I wonder what the gearbox and engine are like after Jenson's has been driving it. Is he related to the old Jensen car firm, the first hatchback in history I think.

... probably not. More like Cadburys


----------



## Grizzly (May 9, 2005)

So how did Jensen Button / Jacques Villeneuve's drivers get it from A to B in UK if it is illegal to drive it here ?

I don't suppose Button and Villeneuve used it to sleep on someone's drive in Andover between races - ? !

G


----------



## TonyHunt (Oct 10, 2005)

Its registered abroad as the Ad says so is obviously legal to drive over here on Irish plates. Its done 141,000 miles the ad says which for a vehicle like that is only just run in. What a beut. 7ft longer than my Newmar.


----------



## woodcut (Sep 30, 2006)

*BIG OR WHAT*

hI. Well it is a beaut, i had a look into a couple of these on my last visit to Florida, they are really beautiful.

Jeff.......


----------



## 98452 (Apr 2, 2006)

_Registered in the EEC_

Is there a possible loophole?


----------



## Rapide561 (Oct 1, 2005)

*Size*



RR said:


> _Registered in the EEC_
> 
> Is there a possible loophole?


Hi

Several years ago, a coach manufacturer (Neoplan) built a twin deck coach called a mega liner, tinn axles both front and rear.

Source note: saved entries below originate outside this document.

-- ==== Sys2Proof/Laws/Settle.lean ====
section
/-! SUPPORT. What the end of an event (`Event.settle`) leaves as it was, function by function: each
keeps `State.steady`. -/

namespace Sys2Proof.Machine

/-! ### Updates that `steady` does not see -/

theorem change_map {α β : Type} {n : Nat} (v : Vector α n) (i : Fin n) (f : α → α) (g : α → β)
    (h : ∀ x, g (f x) = g x) : (change v i f).map g = v.map g := by
  ext j hj
  simp only [Vector.getElem_map, change_getElem]
  split
  · rename_i e; subst e; simp [h]
  · rfl

section
variable (s : State)

@[simp] theorem steady_withIntake (x : Intake) : (s.withIntake x).steady = s.steady := rfl
@[simp] theorem steady_withRouting (x : Routing) : (s.withRouting x).steady = s.steady := rfl

theorem steady_setFlight (d : Nat) (f : Flight) :
    (s.withTrunk (s.trunk.setFlight d f)).steady = s.steady := rfl

theorem steady_setHalt_routing (b : Bool) : (s.setHalt .routing b).steady = s.steady := rfl
theorem steady_setHalt_bin (b : Bool) : (s.setHalt .bin b).steady = s.steady := rfl

@[simp] theorem updateLot_steady (id : Fin 32) (f : Lot → Lot) :
    (s.updateLot id f).steady = s.steady := by
  unfold State.updateLot; split <;> rfl

@[simp] theorem post_steady (c : Fin 8) (n : Notice) : (s.post c n).steady = s.steady := rfl

@[simp] theorem postLotRecord_steady (id : Fin 32) (l : Lot) :
    (s.postLotRecord id l).steady = s.steady := by
  unfold State.postLotRecord
  split
  · split <;> simp
  · rfl

@[simp] theorem postLot_steady (id : Fin 32) : (s.postLot id).steady = s.steady := by
  unfold State.postLot; split <;> simp

@[simp] theorem createLot_steady (l : Lot) : (s.createLot l).steady = s.steady := by
  unfold State.createLot; split <;> simp

@[simp] theorem addCommitment_steady (b : Fin 5) (v : Nat) :
    (s.addCommitment b v).steady = s.steady := by
  simp [State.addCommitment, State.updateBin, State.steady, change_map]

@[simp] theorem setValve_steady (c : Fin 8) (k : ValveKind) (x : Valve) :
    (s.setValve c k x).steady = s.steady := rfl
@[simp] theorem commandValve_steady (c : Fin 8) (k : ValveKind) (g : Nat) :
    (s.commandValve c k g).steady = s.steady := rfl
@[simp] theorem setRequest_steady (c : Fin 8) (k : ValveKind) (p : PendingRequest) :
    (s.setRequest c k p).steady = s.steady := rfl
@[simp] theorem postGrant_steady (c : Fin 8) (r : GrantReason) :
    (s.postGrant c r).steady = s.steady := rfl
@[simp] theorem takeStamp_steady : s.takeStamp.steady = s.steady := rfl
@[simp] theorem restStamp_steady : s.restStamp.steady = s.steady := by
  unfold State.restStamp; split <;> rfl
@[simp] theorem clearRequest_steady (c : Fin 8) (k : ValveKind) :
    (s.clearRequest c k).steady = s.steady := by
  simp [State.clearRequest]

/-! ### The routing unit's examination -/

@[simp] theorem examineBin_steady : s.examineBin.steady = s.steady := rfl
@[simp] theorem commandMove_steady (t : Target) : (s.commandMove t).steady = s.steady := rfl
@[simp] theorem startMove_steady : s.startMove.steady = s.steady := by
  unfold State.startMove
  split
  · split <;> simp
  · rfl
@[simp] theorem examine_steady : s.examine.steady = s.steady := by
  unfold State.examine
  split
  · simp [steady_setHalt_routing]
  · rfl

end

/-! ### The intake arbiter's pass -/

@[simp] theorem Event.map_st (e : Event) (f : State → State) : (e.map f).st = f e.st := rfl
@[simp] theorem Event.of_st (s : State) : (Event.of s).st = s := rfl
@[simp] theorem Event.needExam_st (e : Event) : e.needExam.st = e.st := rfl
@[simp] theorem Event.needPass_st (e : Event) : e.needPass.st = e.st := rfl
@[simp] theorem Event.needEval_st (e : Event) : e.needEval.st = e.st := rfl

theorem steady_units (s : State) (u : Fin 6) (f : FilterUnit → FilterUnit) (slot : Option (Fin 6))
    (begun : Vector Bool 32) (last : Option LastCheck)
    (h : ∀ x : FilterUnit, { f x with state := .offline, forced := false, timer := .stopped } =
      { x with state := .offline, forced := false, timer := .stopped }) :
    (s.withFilter ⟨change s.filter.units u f, slot, begun, last, s.filter.sludge⟩).steady =
      s.steady := by
  simp [State.steady, change_map, h]

@[simp] theorem sludgeLoading_steady (e : Event) (id : Fin 32) :
    (e.sludgeLoading id).st.steady = e.st.steady := by
  unfold Event.sludgeLoading
  simp only
  split
  · rfl
  · exact steady_units _ _ _ _ _ _ fun _ => rfl

theorem steady_updateOutlet (s : State) (o : Fin 9) (f : Outlet → Outlet)
    (h : ∀ x, (f x).closeTime = x.closeTime) : (s.updateOutlet o f).steady = s.steady := by
  simp [State.updateOutlet, State.steady, change_map, h]

@[simp] theorem openGate_steady (e : Event) (o : Fin 9) : (e.openGate o).st.steady = e.st.steady := by
  unfold Event.openGate
  simp only
  split
  · rfl
  · split
    · rfl
    · split
      · split <;> simp [steady_updateOutlet]
      · rfl

@[simp] theorem reserve_steady (s : State) (id : Fin 32) (w n : Nat) :
    (s.withTrunk (s.trunk.reserve id w n)).steady = s.steady := by
  have h : ∀ l : List Nat, ∀ t : Trunk,
      (s.withTrunk (l.foldl (fun t k => t.setFlight (w + k) (.reserved id)) t)).steady =
        (s.withTrunk t).steady := by
    intro l
    induction l with
    | nil => intro t; rfl
    | cons a l ih => intro t; rw [List.foldl_cons, ih]; rfl
  exact h _ _

@[simp] theorem reserveLot_steady (e : Event) (id : Fin 32) (l : Lot) (w : Nat) :
    (e.reserveLot id l w).st.steady = e.st.steady := by
  unfold Event.reserveLot
  simp only
  split <;> simp

@[simp] theorem visitLot_steady (e : Event) (x : Fin 32 × Lot) :
    (e.visitLot x).st.steady = e.st.steady := by
  unfold Event.visitLot
  split
  · rfl
  · split <;> simp

@[simp] theorem pendingPass_steady (e : Event) : e.pendingPass.st.steady = e.st.steady :=
  foldl_keeps (fun e : Event => e.st.steady) _ _ _ visitLot_steady

@[simp] theorem passes_steady (e : Event) : e.passes.st.steady = e.st.steady := by
  unfold Event.passes
  simp only
  split <;> split <;> simp

/-! ### Evaluation and its handling -/

theorem steady_withBalance (s : State) (b : Balance) (hm : b.masked = s.balance.masked)
    (hc : b.config = s.balance.config) : (s.withBalance b).steady = s.steady := by
  simp [State.steady, hm, hc]

@[simp] theorem commitmentUpdate_steady (s : State) : s.commitmentUpdate.steady = s.steady :=
  steady_withBalance _ _ rfl rfl

@[simp] theorem examineHold_masked (b : Balance) : b.examineHold.masked = b.masked := rfl
@[simp] theorem examineHold_config (b : Balance) : b.examineHold.config = b.config := rfl

@[simp] theorem evaluateBalance_steady (s : State) : s.evaluateBalance.steady = s.steady := by
  unfold State.evaluateBalance
  apply steady_withBalance
  · simp only [examineHold_masked]
    split <;> simp [Balance.markAll]
  · simp only [examineHold_config]
    split <;> simp [Balance.markAll]

@[simp] theorem enterRestore_steady (s : State) (c : Fin 8) (k : ValveKind) (n : Nat) :
    (s.enterRestore c k n).steady = s.steady := rfl

@[simp] theorem lowlowWithdraw_steady (s : State) (c : Fin 8) :
    (s.lowlowWithdraw c).steady = s.steady := by
  unfold State.lowlowWithdraw
  simp only
  split <;> rfl

@[simp] theorem handleLowlow_steady (s : State) : s.handleLowlow.steady = s.steady := by
  unfold State.handleLowlow
  simp only
  split
  · split <;> rfl
  · split
    · rw [foldl_keeps State.steady _ _ _ lowlowWithdraw_steady]; rfl
    · rfl

@[simp] theorem steady_withShed (s : State) (x : Shed) :
    (s.withGrants { s.grants with shed := x }).steady = s.steady := rfl

@[simp] theorem takeStep_steady (s : State) (v : ShedStep) : (s.takeStep v).steady = s.steady := by
  unfold State.takeStep
  rw [steady_withShed, postGrant_steady, enterRestore_steady, setValve_steady]
@[simp] theorem restShed_steady (s : State) (st : ShedState) : (s.restShed st).steady = s.steady := rfl

@[simp] theorem seekVictim_steady (s : State) : s.seekVictim.steady = s.steady := by
  unfold State.seekVictim; split <;> simp

@[simp] theorem handleShed_steady (s : State) (b : Bool) : (s.handleShed b).steady = s.steady := by
  unfold State.handleShed
  simp only
  split
  · split
    · rw [seekVictim_steady]; rfl
    · rfl
  · split
    · split <;> simp
    · rfl
  · split <;> simp

@[simp] theorem setBound_steady (s : State) (c : Fin 8) (k : ValveKind) (b : Bound) :
    (s.setBound c k b).steady = s.steady := by
  unfold State.setBound; split <;> simp

@[simp] theorem serve_steady (p : Pass) (w : Waiting) : (p.serve w).st.steady = p.st.steady := by
  unfold Pass.serve Pass.serveFlood Pass.serveHp Pass.grant
  simp only
  split
  · split
    · split <;> simp
    · simp
  · split
    · split <;> simp
    · simp

@[simp] theorem postIncreases_steady (s : State) (g : List Waiting) :
    (s.postIncreases g).steady = s.steady :=
  foldl_keeps State.steady _ _ _ fun _ _ => rfl

@[simp] theorem grantPass_steady (s : State) : s.grantPass.steady = s.steady := by
  have h : ∀ (l : List Waiting) (p : Pass), (l.foldl Pass.serve p).st.steady = p.st.steady :=
    fun l p => foldl_keeps (fun p : Pass => p.st.steady) _ _ _ serve_steady
  unfold State.grantPass
  simp only
  split <;> simp [h]

@[simp] theorem boundValve_steady (s : State) (x : Fin 8 × ValveKind) :
    (s.boundValve x).steady = s.steady := by
  unfold State.boundValve; split <;> simp

@[simp] theorem handleResult_steady (s : State) (b : Bool) :
    (s.handleResult b).steady = s.steady := by
  unfold State.handleResult
  simp only
  rw [foldl_keeps State.steady _ _ _ boundValve_steady]
  split <;> simp

@[simp] theorem evaluate_steady (s : State) (b : Bool) : (s.evaluate b).steady = s.steady := by
  unfold State.evaluate; split <;> simp

/-! ### Selection and the end of an event -/

@[simp] theorem takeUpHeld_steady (e : Event) : e.takeUpHeld.st.steady = e.st.steady := by
  unfold Event.takeUpHeld
  split
  · rfl
  · split <;> simp

@[simp] theorem requestSludge_steady (e : Event) : e.requestSludge.st.steady = e.st.steady := by
  simp [Event.requestSludge]

@[simp] theorem selectUnit_steady (e : Event) (u : Fin 6) :
    (e.selectUnit u).st.steady = e.st.steady := by
  unfold Event.selectUnit
  simp only [Event.needEval_st, requestSludge_steady, Event.map_st]
  exact steady_units _ _ _ _ _ _ fun _ => rfl

@[simp] theorem select_steady (e : Event) : e.select.st.steady = e.st.steady := by
  unfold Event.select
  split
  · rfl
  · split
    · rfl
    · simp only
      split
      · rw [selectUnit_steady]; rfl
      · rfl

@[simp] theorem afterSelection_steady (e : Event) : e.afterSelection.steady = e.st.steady := by
  unfold Event.afterSelection
  simp only
  split <;> simp

theorem settleAs_steady (e : Event) (b : Bool) :
    (e.settleAs b).handled.steady = e.st.steady ∧ (e.settleAs b).final.steady = e.st.steady := by
  unfold Event.settleAs
  simp only
  split
  · split <;> simp
  · simp

@[simp] theorem settle_steady (e : Event) : e.settle.steady = e.st.steady := (settleAs_steady e _).2

/-- A field that `steady` keeps is kept by the end of an event. -/
theorem settle_view {β : Type} (view : State → β) (h : ∀ s, view (State.steady s) = view s) (e : Event) :
    view e.settle = view e.st := by
  rw [← h, settle_steady, h]

@[simp] theorem settle_part (e : Event) : e.settle.part = e.st.part :=
  settle_view State.part (fun _ => rfl) e
@[simp] theorem settle_crusher (e : Event) : e.settle.crusher = e.st.crusher :=
  settle_view State.crusher (fun _ => rfl) e
@[simp] theorem settle_delivery (e : Event) : e.settle.delivery = e.st.delivery :=
  settle_view State.delivery (fun _ => rfl) e
@[simp] theorem settle_samples (e : Event) : e.settle.samples = e.st.samples :=
  settle_view State.samples (fun _ => rfl) e
@[simp] theorem settle_recipes (e : Event) : e.settle.recipes = e.st.recipes :=
  settle_view State.recipes (fun _ => rfl) e
@[simp] theorem settle_profiles (e : Event) : e.settle.profiles = e.st.profiles :=
  settle_view State.profiles (fun _ => rfl) e
@[simp] theorem settle_cells (e : Event) : e.settle.cells = e.st.cells :=
  settle_view State.cells (fun _ => rfl) e
@[simp] theorem settle_plant (e : Event) : e.settle.plant = e.st.plant :=
  settle_view State.plant (fun _ => rfl) e
@[simp] theorem settle_inputs (e : Event) : e.settle.inputs = e.st.inputs :=
  settle_view State.inputs (fun _ => rfl) e
@[simp] theorem settle_outputs (e : Event) : e.settle.outputs = e.st.outputs :=
  settle_view State.outputs (fun _ => rfl) e
@[simp] theorem settle_pending (e : Event) : e.settle.pending = e.st.pending :=
  settle_view State.pending (fun _ => rfl) e
@[simp] theorem settle_freeCount (e : Event) : e.settle.freeCount = e.st.freeCount :=
  settle_view State.freeCount (fun _ => rfl) e
@[simp] theorem settle_head (e : Event) : e.settle.trunk.head = e.st.trunk.head :=
  settle_view (fun s : State => s.trunk.head) (fun _ => rfl) e
@[simp] theorem settle_belt (e : Event) : e.settle.trunk.belt = e.st.trunk.belt :=
  settle_view (fun s : State => s.trunk.belt) (fun _ => rfl) e
@[simp] theorem settle_registered (e : Event) : e.settle.trunk.registered = e.st.trunk.registered :=
  settle_view (fun s : State => s.trunk.registered) (fun _ => rfl) e
@[simp] theorem settle_overloadCount (e : Event) : e.settle.trunk.overloadCount = e.st.trunk.overloadCount :=
  settle_view (fun s : State => s.trunk.overloadCount) (fun _ => rfl) e
@[simp] theorem settle_registration (e : Event) : e.settle.trunk.registration = e.st.trunk.registration :=
  settle_view (fun s : State => s.trunk.registration) (fun _ => rfl) e
@[simp] theorem settle_trunkConfig (e : Event) : e.settle.trunk.config = e.st.trunk.config :=
  settle_view (fun s : State => s.trunk.config) (fun _ => rfl) e
@[simp] theorem settle_sludge (e : Event) : e.settle.filter.sludge = e.st.filter.sludge :=
  settle_view (fun s : State => s.filter.sludge) (fun _ => rfl) e
@[simp] theorem settle_masked (e : Event) : e.settle.balance.masked = e.st.balance.masked :=
  settle_view (fun s : State => s.balance.masked) (fun _ => rfl) e
@[simp] theorem settle_tankConfig (e : Event) : e.settle.balance.config = e.st.balance.config :=
  settle_view (fun s : State => s.balance.config) (fun _ => rfl) e
@[simp] theorem settle_hpFault (e : Event) : e.settle.grants.hpFault = e.st.grants.hpFault :=
  settle_view (fun s : State => s.grants.hpFault) (fun _ => rfl) e
@[simp] theorem settle_hpCount (e : Event) : e.settle.grants.hpCount = e.st.grants.hpCount :=
  settle_view (fun s : State => s.grants.hpCount) (fun _ => rfl) e
@[simp] theorem settle_floodFault (e : Event) : e.settle.grants.floodFault = e.st.grants.floodFault :=
  settle_view (fun s : State => s.grants.floodFault) (fun _ => rfl) e
@[simp] theorem settle_floodCount (e : Event) : e.settle.grants.floodCount = e.st.grants.floodCount :=
  settle_view (fun s : State => s.grants.floodCount) (fun _ => rfl) e
@[simp] theorem settle_supply (e : Event) : e.settle.grants.supply = e.st.grants.supply :=
  settle_view (fun s : State => s.grants.supply) (fun _ => rfl) e
@[simp] theorem settle_rx (e : Event) : e.settle.links.rx = e.st.links.rx :=
  settle_view (fun s : State => s.links.rx) (fun _ => rfl) e
@[simp] theorem settle_tx (e : Event) : e.settle.links.tx = e.st.links.tx :=
  settle_view (fun s : State => s.links.tx) (fun _ => rfl) e
@[simp] theorem settle_image (e : Event) : e.settle.links.image = e.st.links.image :=
  settle_view (fun s : State => s.links.image) (fun _ => rfl) e

end Sys2Proof.Machine
end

From memory, it can be driven in the UK but must be registered elsewhere.

Siesta from Middlesbrough have 13.5 metre coaches on British plates as opposed to the standard 12 metre stuff

Rapide


----------



## Snelly (Aug 20, 2005)

That is twice as long as my motorhome... 8O


----------



## 2kias (Sep 18, 2006)

Hope it doesn't end up next to me on a CC site!
Wouldn't see daylight all day!


----------